Der Antrag auf Zulassung der Berufung wäre unzulässig. Die einmonatige Frist für einen formgerecht durch einen Prozessbevollmächtigten anzubringenden Antrag auf Zulassung der Berufung (vgl. § 124a Abs. 4 Satz 1 und § 67 Abs. 4 i. V. m. Abs. 2 VwGO) ist mittlerweile verstrichen. Das mit einer ordnungsgemäßen Rechtsmittelbelehrung versehene erstinstanzliche Urteil wurde dem Kläger am 1.8.2017 zugestellt. Die Antragsfrist endete danach mit Ablauf des 1.9.2017. Wiedereinsetzung in die versäumte Frist nach § 60 Abs. 1 VwGO kann dem Kläger nicht gewährt werden, weil die Voraussetzungen dafür nicht vorliegen. Zwar ist einem Rechtsschutzsuchenden grundsätzlich Wiedereinsetzung in den vorigen Stand zu gewähren, wenn ihm wegen seiner Mittellosigkeit die fristgerechte Einlegung eines Rechtsmittels in der nach § 67 Abs. 4 VwGO vorgeschriebenen Form durch einen Prozessbevollmächtigten nicht zuzumuten ist. Dies setzt aber voraus, dass der Rechtsschutzsuchende bis zum Ablauf der Rechtsmittelfrist ein vollständiges Prozesskostenhilfegesuch eingereicht hat. Dazu gehört insbesondere die gemäß § 166 VwGO i. V. m. § 117 ZPO auf dem eingeführten Vordruck abzugebende Erklärung über die persönlichen und wirtschaftlichen Verhältnisse.
Vgl. BVerwG, Beschluss vom 28.1.2004 ‑ 6 PKH 15.03 ‑, DÖV 2004, 537 = juris, Rn. 5.

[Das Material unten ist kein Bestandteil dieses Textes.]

-- ==== Sys2Proof/Laws/State.lean ====
section
/-! SUPPORT. One lemma per field of the state and of a group per update, each true by definition, so that no later proof unfolds a
record update. -/

namespace Sys2Proof.Machine

/-! ### `State.setCore` changes nothing but `cores` -/

@[simp] theorem State.setCore_powered (s : State) (k : Nat) (c : Core) : (s.setCore k c).powered = s.powered := rfl
@[simp] theorem State.setCore_gtime (s : State) (k : Nat) (c : Core) : (s.setCore k c).gtime = s.gtime := rfl
@[simp] theorem State.setCore_parts (s : State) (k : Nat) (c : Core) : (s.setCore k c).parts = s.parts := rfl
@[simp] theorem State.setCore_grids (s : State) (k : Nat) (c : Core) : (s.setCore k c).grids = s.grids := rfl
@[simp] theorem State.setCore_panels (s : State) (k : Nat) (c : Core) : (s.setCore k c).panels = s.panels := rfl
@[simp] theorem State.setCore_teams (s : State) (k : Nat) (c : Core) : (s.setCore k c).teams = s.teams := rfl
@[simp] theorem State.setCore_groups (s : State) (k : Nat) (c : Core) : (s.setCore k c).groups = s.groups := rfl
@[simp] theorem State.setCore_clusters (s : State) (k : Nat) (c : Core) : (s.setCore k c).clusters = s.clusters := rfl
@[simp] theorem State.setCore_dies (s : State) (k : Nat) (c : Core) : (s.setCore k c).dies = s.dies := rfl
@[simp] theorem State.setCore_mem (s : State) (k : Nat) (c : Core) : (s.setCore k c).mem = s.mem := rfl
@[simp] theorem State.setCore_flights (s : State) (k : Nat) (c : Core) : (s.setCore k c).flights = s.flights := rfl
@[simp] theorem State.setCore_nextFlight (s : State) (k : Nat) (c : Core) : (s.setCore k c).nextFlight = s.nextFlight := rfl
@[simp] theorem State.setCore_peerTraffic (s : State) (k : Nat) (c : Core) : (s.setCore k c).peerTraffic = s.peerTraffic := rfl
@[simp] theorem State.setCore_peerReplies (s : State) (k : Nat) (c : Core) : (s.setCore k c).peerReplies = s.peerReplies := rfl
@[simp] theorem State.setCore_sessions (s : State) (k : Nat) (c : Core) : (s.setCore k c).sessions = s.sessions := rfl
@[simp] theorem State.setCore_drops (s : State) (k : Nat) (c : Core) : (s.setCore k c).drops = s.drops := rfl
@[simp] theorem State.setCore_portDrops (s : State) (k : Nat) (c : Core) : (s.setCore k c).portDrops = s.portDrops := rfl
@[simp] theorem State.setCore_responses (s : State) (k : Nat) (c : Core) : (s.setCore k c).responses = s.responses := rfl
@[simp] theorem State.setCore_hostEvents (s : State) (k : Nat) (c : Core) : (s.setCore k c).hostEvents = s.hostEvents := rfl
@[simp] theorem State.setCore_pending (s : State) (k : Nat) (c : Core) : (s.setCore k c).pending = s.pending := rfl
@[simp] theorem State.setCore_commands (s : State) (k : Nat) (c : Core) : (s.setCore k c).commands = s.commands := rfl
@[simp] theorem State.setCore_recordings (s : State) (k : Nat) (c : Core) : (s.setCore k c).recordings = s.recordings := rfl
@[simp] theorem State.setCore_boot (s : State) (k : Nat) (c : Core) : (s.setCore k c).boot = s.boot := rfl
@[simp] theorem State.setCore_diodes (s : State) (k : Nat) (c : Core) : (s.setCore k c).diodes = s.diodes := rfl
@[simp] theorem State.setCore_hot (s : State) (k : Nat) (c : Core) : (s.setCore k c).hot = s.hot := rfl
@[simp] theorem State.setCore_polls (s : State) (k : Nat) (c : Core) : (s.setCore k c).polls = s.polls := rfl
@[simp] theorem State.setCore_windows (s : State) (k : Nat) (c : Core) : (s.setCore k c).windows = s.windows := rfl
@[simp] theorem State.setCore_rows (s : State) (k : Nat) (c : Core) : (s.setCore k c).rows = s.rows := rfl
@[simp] theorem State.setCore_spared (s : State) (k : Nat) (c : Core) : (s.setCore k c).spared = s.spared := rfl
@[simp] theorem State.setCore_flash (s : State) (k : Nat) (c : Core) : (s.setCore k c).flash = s.flash := rfl
@[simp] theorem State.setCore_lastSync (s : State) (k : Nat) (c : Core) : (s.setCore k c).lastSync = s.lastSync := rfl
@[simp] theorem State.setCore_inHoldover (s : State) (k : Nat) (c : Core) : (s.setCore k c).inHoldover = s.inHoldover := rfl
@[simp] theorem State.setCore_relocking (s : State) (k : Nat) (c : Core) : (s.setCore k c).relocking = s.relocking := rfl
@[simp] theorem State.setCore_correction (s : State) (k : Nat) (c : Core) : (s.setCore k c).correction = s.correction := rfl
@[simp] theorem State.setCore_slewCredit (s : State) (k : Nat) (c : Core) : (s.setCore k c).slewCredit = s.slewCredit := rfl
@[simp] theorem State.setCore_offset (s : State) (k : Nat) (c : Core) : (s.setCore k c).offset = s.offset := rfl
@[simp] theorem State.setCore_quotes (s : State) (k : Nat) (c : Core) : (s.setCore k c).quotes = s.quotes := rfl
@[simp] theorem State.setCore_agenda (s : State) (k : Nat) (c : Core) : (s.setCore k c).agenda = s.agenda := rfl
@[simp] theorem State.setCore_cur (s : State) (k : Nat) (c : Core) : (s.setCore k c).cur = s.cur := rfl
@[simp] theorem State.setCore_tick (s : State) (k : Nat) (c : Core) : (s.setCore k c).tick = s.tick := rfl
@[simp] theorem State.setCore_freeCount (s : State) (k : Nat) (c : Core) : (s.setCore k c).freeCount = s.freeCount := rfl

/-! ### `State.setCluster` changes nothing but `clusters` -/

@[simp] theorem State.setCluster_powered (s : State) (k : Nat) (c : Cluster) : (s.setCluster k c).powered = s.powered := rfl
@[simp] theorem State.setCluster_gtime (s : State) (k : Nat) (c : Cluster) : (s.setCluster k c).gtime = s.gtime := rfl
@[simp] theorem State.setCluster_parts (s : State) (k : Nat) (c : Cluster) : (s.setCluster k c).parts = s.parts := rfl
@[simp] theorem State.setCluster_grids (s : State) (k : Nat) (c : Cluster) : (s.setCluster k c).grids = s.grids := rfl
@[simp] theorem State.setCluster_panels (s : State) (k : Nat) (c : Cluster) : (s.setCluster k c).panels = s.panels := rfl
@[simp] theorem State.setCluster_teams (s : State) (k : Nat) (c : Cluster) : (s.setCluster k c).teams = s.teams := rfl
@[simp] theorem State.setCluster_groups (s : State) (k : Nat) (c : Cluster) : (s.setCluster k c).groups = s.groups := rfl
@[simp] theorem State.setCluster_cores (s : State) (k : Nat) (c : Cluster) : (s.setCluster k c).cores = s.cores := rfl
@[simp] theorem State.setCluster_dies (s : State) (k : Nat) (c : Cluster) : (s.setCluster k c).dies = s.dies := rfl
@[simp] theorem State.setCluster_mem (s : State) (k : Nat) (c : Cluster) : (s.setCluster k c).mem = s.mem := rfl
@[simp] theorem State.setCluster_flights (s : State) (k : Nat) (c : Cluster) : (s.setCluster k c).flights = s.flights := rfl
@[simp] theorem State.setCluster_nextFlight (s : State) (k : Nat) (c : Cluster) : (s.setCluster k c).nextFlight = s.nextFlight := rfl
@[simp] theorem State.setCluster_peerTraffic (s : State) (k : Nat) (c : Cluster) : (s.setCluster k c).peerTraffic = s.peerTraffic := rfl
@[simp] theorem State.setCluster_peerReplies (s : State) (k : Nat) (c : Cluster) : (s.setCluster k c).peerReplies = s.peerReplies := rfl
@[simp] theorem State.setCluster_sessions (s : State) (k : Nat) (c : Cluster) : (s.setCluster k c).sessions = s.sessions := rfl
@[simp] theorem State.setCluster_drops (s : State) (k : Nat) (c : Cluster) : (s.setCluster k c).drops = s.drops := rfl
@[simp] theorem State.setCluster_portDrops (s : State) (k : Nat) (c : Cluster) : (s.setCluster k c).portDrops = s.portDrops := rfl
@[simp] theorem State.setCluster_responses (s : State) (k : Nat) (c : Cluster) : (s.setCluster k c).responses = s.responses := rfl
@[simp] theorem State.setCluster_hostEvents (s : State) (k : Nat) (c : Cluster) : (s.setCluster k c).hostEvents = s.hostEvents := rfl
@[simp] theorem State.setCluster_pending (s : State) (k : Nat) (c : Cluster) : (s.setCluster k c).pending = s.pending := rfl
@[simp] theorem State.setCluster_commands (s : State) (k : Nat) (c : Cluster) : (s.setCluster k c).commands = s.commands := rfl
@[simp] theorem State.setCluster_recordings (s : State) (k : Nat) (c : Cluster) : (s.setCluster k c).recordings = s.recordings := rfl
@[simp] theorem State.setCluster_boot (s : State) (k : Nat) (c : Cluster) : (s.setCluster k c).boot = s.boot := rfl
@[simp] theorem State.setCluster_diodes (s : State) (k : Nat) (c : Cluster) : (s.setCluster k c).diodes = s.diodes := rfl
@[simp] theorem State.setCluster_hot (s : State) (k : Nat) (c : Cluster) : (s.setCluster k c).hot = s.hot := rfl
@[simp] theorem State.setCluster_polls (s : State) (k : Nat) (c : Cluster) : (s.setCluster k c).polls = s.polls := rfl
@[simp] theorem State.setCluster_windows (s : State) (k : Nat) (c : Cluster) : (s.setCluster k c).windows = s.windows := rfl
@[simp] theorem State.setCluster_rows (s : State) (k : Nat) (c : Cluster) : (s.setCluster k c).rows = s.rows := rfl
@[simp] theorem State.setCluster_spared (s : State) (k : Nat) (c : Cluster) : (s.setCluster k c).spared = s.spared := rfl
@[simp] theorem State.setCluster_flash (s : State) (k : Nat) (c : Cluster) : (s.setCluster k c).flash = s.flash := rfl
@[simp] theorem State.setCluster_lastSync (s : State) (k : Nat) (c : Cluster) : (s.setCluster k c).lastSync = s.lastSync := rfl
@[simp] theorem State.setCluster_inHoldover (s : State) (k : Nat) (c : Cluster) : (s.setCluster k c).inHoldover = s.inHoldover := rfl
@[simp] theorem State.setCluster_relocking (s : State) (k : Nat) (c : Cluster) : (s.setCluster k c).relocking = s.relocking := rfl
@[simp] theorem State.setCluster_correction (s : State) (k : Nat) (c : Cluster) : (s.setCluster k c).correction = s.correction := rfl
@[simp] theorem State.setCluster_slewCredit (s : State) (k : Nat) (c : Cluster) : (s.setCluster k c).slewCredit = s.slewCredit := rfl
@[simp] theorem State.setCluster_offset (s : State) (k : Nat) (c : Cluster) : (s.setCluster k c).offset = s.offset := rfl
@[simp] theorem State.setCluster_quotes (s : State) (k : Nat) (c : Cluster) : (s.setCluster k c).quotes = s.quotes := rfl
@[simp] theorem State.setCluster_agenda (s : State) (k : Nat) (c : Cluster) : (s.setCluster k c).agenda = s.agenda := rfl
@[simp] theorem State.setCluster_cur (s : State) (k : Nat) (c : Cluster) : (s.setCluster k c).cur = s.cur := rfl
@[simp] theorem State.setCluster_tick (s : State) (k : Nat) (c : Cluster) : (s.setCluster k c).tick = s.tick := rfl
@[simp] theorem State.setCluster_freeCount (s : State) (k : Nat) (c : Cluster) : (s.setCluster k c).freeCount = s.freeCount := rfl

/-! ### `State.setDie` changes nothing but `dies` -/

@[simp] theorem State.setDie_powered (s : State) (k : Nat) (d : Die) : (s.setDie k d).powered = s.powered := rfl
@[simp] theorem State.setDie_gtime (s : State) (k : Nat) (d : Die) : (s.setDie k d).gtime = s.gtime := rfl
@[simp] theorem State.setDie_parts (s : State) (k : Nat) (d : Die) : (s.setDie k d).parts = s.parts := rfl
@[simp] theorem State.setDie_grids (s : State) (k : Nat) (d : Die) : (s.setDie k d).grids = s.grids := rfl
@[simp] theorem State.setDie_panels (s : State) (k : Nat) (d : Die) : (s.setDie k d).panels = s.panels := rfl
@[simp] theorem State.setDie_teams (s : State) (k : Nat) (d : Die) : (s.setDie k d).teams = s.teams := rfl
@[simp] theorem State.setDie_groups (s : State) (k : Nat) (d : Die) : (s.setDie k d).groups = s.groups := rfl
@[simp] theorem State.setDie_cores (s : State) (k : Nat) (d : Die) : (s.setDie k d).cores = s.cores := rfl
@[simp] theorem State.setDie_clusters (s : State) (k : Nat) (d : Die) : (s.setDie k d).clusters = s.clusters := rfl
@[simp] theorem State.setDie_mem (s : State) (k : Nat) (d : Die) : (s.setDie k d).mem = s.mem := rfl
@[simp] theorem State.setDie_flights (s : State) (k : Nat) (d : Die) : (s.setDie k d).flights = s.flights := rfl
@[simp] theorem State.setDie_nextFlight (s : State) (k : Nat) (d : Die) : (s.setDie k d).nextFlight = s.nextFlight := rfl
@[simp] theorem State.setDie_peerTraffic (s : State) (k : Nat) (d : Die) : (s.setDie k d).peerTraffic = s.peerTraffic := rfl
@[simp] theorem State.setDie_peerReplies (s : State) (k : Nat) (d : Die) : (s.setDie k d).peerReplies = s.peerReplies := rfl
@[simp] theorem State.setDie_sessions (s : State) (k : Nat) (d : Die) : (s.setDie k d).sessions = s.sessions := rfl
@[simp] theorem State.setDie_drops (s : State) (k : Nat) (d : Die) : (s.setDie k d).drops = s.drops := rfl
@[simp] theorem State.setDie_portDrops (s : State) (k : Nat) (d : Die) : (s.setDie k d).portDrops = s.portDrops := rfl
@[simp] theorem State.setDie_responses (s : State) (k : Nat) (d : Die) : (s.setDie k d).responses = s.responses := rfl
@[simp] theorem State.setDie_hostEvents (s : State) (k : Nat) (d : Die) : (s.setDie k d).hostEvents = s.hostEvents := rfl
@[simp] theorem State.setDie_pending (s : State) (k : Nat) (d : Die) : (s.setDie k d).pending = s.pending := rfl
@[simp] theorem State.setDie_commands (s : State) (k : Nat) (d : Die) : (s.setDie k d).commands = s.commands := rfl
@[simp] theorem State.setDie_recordings (s : State) (k : Nat) (d : Die) : (s.setDie k d).recordings = s.recordings := rfl
@[simp] theorem State.setDie_boot (s : State) (k : Nat) (d : Die) : (s.setDie k d).boot = s.boot := rfl
@[simp] theorem State.setDie_diodes (s : State) (k : Nat) (d : Die) : (s.setDie k d).diodes = s.diodes := rfl
@[simp] theorem State.setDie_hot (s : State) (k : Nat) (d : Die) : (s.setDie k d).hot = s.hot := rfl
@[simp] theorem State.setDie_polls (s : State) (k : Nat) (d : Die) : (s.setDie k d).polls = s.polls := rfl
@[simp] theorem State.setDie_windows (s : State) (k : Nat) (d : Die) : (s.setDie k d).windows = s.windows := rfl
@[simp] theorem State.setDie_rows (s : State) (k : Nat) (d : Die) : (s.setDie k d).rows = s.rows := rfl
@[simp] theorem State.setDie_spared (s : State) (k : Nat) (d : Die) : (s.setDie k d).spared = s.spared := rfl
@[simp] theorem State.setDie_flash (s : State) (k : Nat) (d : Die) : (s.setDie k d).flash = s.flash := rfl
@[simp] theorem State.setDie_lastSync (s : State) (k : Nat) (d : Die) : (s.setDie k d).lastSync = s.lastSync := rfl
@[simp] theorem State.setDie_inHoldover (s : State) (k : Nat) (d : Die) : (s.setDie k d).inHoldover = s.inHoldover := rfl
@[simp] theorem State.setDie_relocking (s : State) (k : Nat) (d : Die) : (s.setDie k d).relocking = s.relocking := rfl
@[simp] theorem State.setDie_correction (s : State) (k : Nat) (d : Die) : (s.setDie k d).correction = s.correction := rfl
@[simp] theorem State.setDie_slewCredit (s : State) (k : Nat) (d : Die) : (s.setDie k d).slewCredit = s.slewCredit := rfl
@[simp] theorem State.setDie_offset (s : State) (k : Nat) (d : Die) : (s.setDie k d).offset = s.offset := rfl
@[simp] theorem State.setDie_quotes (s : State) (k : Nat) (d : Die) : (s.setDie k d).quotes = s.quotes := rfl
@[simp] theorem State.setDie_agenda (s : State) (k : Nat) (d : Die) : (s.setDie k d).agenda = s.agenda := rfl
@[simp] theorem State.setDie_cur (s : State) (k : Nat) (d : Die) : (s.setDie k d).cur = s.cur := rfl
@[simp] theorem State.setDie_tick (s : State) (k : Nat) (d : Die) : (s.setDie k d).tick = s.tick := rfl
@[simp] theorem State.setDie_freeCount (s : State) (k : Nat) (d : Die) : (s.setDie k d).freeCount = s.freeCount := rfl
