-- ==== Sys2Proof/Laws/Cross.lean ====
section
/-! SUPPORT. Cross-lane instructions: what their commit and the end of their issue leave, and their completion. -/

namespace Sys2Proof.Machine

/-! ### A commit, whatever frees the reads -/

/-- A slice after its writes and flags, from the slice its reads leave. -/
def Slice.finished (x : Slice) (ws : List NameWrite) (i stamp : Nat) (fl : FlagSet) : Slice :=
  (ws.foldl (fun x w => x.writeName w.name w.uses (w.mask i) (w.data i) w.full (stamp + w.name % 16)) x).raise fl

theorem Slice.finished_same (x : Slice) (ws : List NameWrite) (i stamp : Nat) (fl : FlagSet) :
    x.finished ws i stamp fl = { x with names := (x.finished ws i stamp fl).names, fflags := x.fflags ||| fl.word } := by
  have h := Slice.foldl_same ws
    (fun x w => x.writeName w.name w.uses (w.mask i) (w.data i) w.full (stamp + w.name % 16))
    (fun x a => Slice.writeName_same x _ _ _ _ _ _) x
  unfold Slice.finished Slice.raise
  unfold Slice.SameButNames at h
  simp only
  rw [h]

theorem Slice.cell_finished_other (x : Slice) (ws : List NameWrite) (i stamp : Nat) (fl : FlagSet) {m : Nat}
    (hw : ∀ w ∈ ws, w.name ≠ m) : (x.finished ws i stamp fl).cell m = x.cell m := by
  have hf : ∀ (l : List NameWrite) (x : Slice), (∀ w ∈ l, w.name ≠ m) →
      (l.foldl (fun x w => x.writeName w.name w.uses (w.mask i) (w.data i) w.full (stamp + w.name % 16)) x).cell m = x.cell m := by
    intro l
    induction l with
    | nil => intro x _; rfl
    | cons w l ih =>
      intro x hx
      simp only [List.foldl_cons]
      rw [ih _ (fun q hq => hx q (by simp [hq])), Slice.cell_writeName_other _ _ _ _ _ _ (Ne.symm (hx w (by simp)))]
  exact hf ws x hw

/-- What a write of a result leaves in the destination's names on a lane it writes (R35, R38). -/
theorem Slice.finished_dest (x : Slice) (d : Dst) (wide : Bool) (mask : Nat → BitVec 4) (val : Nat → Nat → Nat)
    (full : Bool) (i stamp : Nat) (fl : FlagSet) {l : Nat} (hl : l < 4) (hm : (mask i).getLsbD l = true) :
    (∃ k, (x.finished (destWrites wide d mask val full) i stamp fl).cell d.name.toNat = some k ∧ k.full = full ∧
      k.data.get l = BitVec.ofNat 32 (val i l) ∧ k.count.get l = d.uses ∧ k.pin.get l = (d.uses == 0)) ∧
    (wide = true → ∃ k, (x.finished (destWrites wide d mask val full) i stamp fl).cell (d.name.toNat + 1) = some k ∧ k.full = full ∧
      k.data.get l = BitVec.ofNat 32 (val i l / 2 ^ 32) ∧ k.count.get l = d.uses ∧ k.pin.get l = (d.uses == 0)) := by
  cases wide
  · refine ⟨?_, by simp⟩
    exact Slice.cell_writeName_self x d.name.toNat d.uses (fun l => BitVec.ofNat 32 (val i l)) full _ hl hm
  · refine ⟨?_, fun _ => ?_⟩
    · obtain ⟨k, h⟩ := Slice.cell_writeName_self x d.name.toNat d.uses (fun l => BitVec.ofNat 32 (val i l)) full
        (stamp + d.name.toNat % 16) hl hm
      refine ⟨k, ?_, h.2⟩
      rw [← h.1]
      exact Slice.cell_writeName_other _ _ _ _ _ _ (Nat.ne_of_lt (Nat.lt_succ_self _))
    · exact Slice.cell_writeName_self _ (d.name.toNat + 1) d.uses (fun l => BitVec.ofNat 32 (val i l / 2 ^ 32)) full _ hl hm

/-- The group after a commit of the slices of `c'`. -/
theorem Issue.apply_finished {c : Issue} (g : Group) (stamp : Nat) (use : Nat → Slice → Slice) (ws : List NameWrite)
    (fl : Nat → FlagSet) {j : Nat} (hn : c.sls.Nodup) (hb : ∀ i ∈ c.sls, i < 8) (hj : j < 8) :
    (c.apply g stamp use ws fl).slices.get j =
      if j ∈ c.sls then (use j (g.slices.get j)).finished ws j stamp (fl j) else g.slices.get j :=
  Group.get_modSlices _ _ _ hn hb hj

/-- With the cells at hand a commit over the slices of `c'`, an issue of the same group, answers a working state. -/
theorem Issue.commitWith_ok {c c' : Issue} {s : State} (hg : s.group c.gid = some c.g) (h1 : c'.gid = c.gid)
    (h2 : c'.g.core = c.g.core) (use : Nat → Slice → Slice) (ws : List NameWrite) (fl : Nat → FlagSet)
    (h : ∀ i ∈ c'.sls, cellsNeeded s c' use ws i = 0) :
    ∃ s1, c'.commitWith s use ws fl = .ok s1 ∧ c.Working s s1 (c'.apply c.g (16 * (s.core c.g.core).stamp) use ws fl) := by
  have hneeds : ((c'.sls.map fun i => (i, cellsNeeded s c' use ws i)).filter fun n => n.2 != 0) = [] := by
    rw [List.filter_eq_nil_iff]
    intro e he
    obtain ⟨i, hi', rfl⟩ := List.mem_map.mp he
    simp [h i hi']
  unfold Issue.commitWith
  simp only [hneeds, List.isEmpty_nil, if_true, h1, h2]
  refine ⟨_, rfl, ?_⟩
  exact ((Issue.working_refl hg).modGroup _).setCore _ rfl

/-! ### The end of the issue of several gangs -/

theorem gangList_mem {gangs : List (BitVec 3 × List Nat)} {i : Nat} :
    i ∈ gangList gangs ↔ i < 8 ∧ ∃ g ∈ gangs, i ∈ g.2 := by
  simp [gangList]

Daran fehlt es hier. Die im vorangegangenen Eilverfahren vorgelegten Unterlagen, auf die der Kläger im Übrigen nicht einmal Bezug genommen hat, sind schon aufgrund ihres Alters ersichtlich ungeeignet, seine Bedürftigkeit im Zeitpunkt der gerichtlichen Entscheidung zu belegen.
Vgl. zu den Anforderungen im Einzelnen BVerfG, Beschluss vom 14.10.2003 – 1 BvR 901/03 –, NVwZ 2004, 334 = juris, Rn. 16-20; BGH, Beschluss vom 12.6.2001 – XI ZR 161/01 –, BGHZ 148, 66 = juris, Rn. 5 f.; OLG Bamberg, Beschluss vom 7.4.2000 – 7 WF 54/00 –, FamRZ 2001, 628 = juris, Rn. 6.
Auch auf den gerichtlichen Hinweis in der Verfügung vom 31.8.2017 hat der Kläger die erforderlichen aktuellen Unterlagen, insbesondere die ihm übersandte Formularerklärung, nicht eingereicht.
Der Antrag auf Bewilligung von Prozesskostenhilfe für eine Beschwerde des Klägers gegen den Beschluss des Verwaltungsgerichts Köln vom 5.7.2017 hat schon deshalb keinen Erfolg, weil hilfefähige Prozessführung im Sinne des § 114 ZPO nur das eigentliche Streitverfahren und nicht das PKH-Verfahren sein kann.
Vgl. OVG NRW, Beschluss vom 4.3.2016 – 4 E 1156/15 –, juris, Rn. 1 f., m. w. N.
In der Folge kommt auch die beantragte Beiordnung eines Rechtsanwalts nach § 121 ZPO nicht in Betracht.
Der Beschluss ist unanfechtbar (§ 152 Abs. 1 VwGO).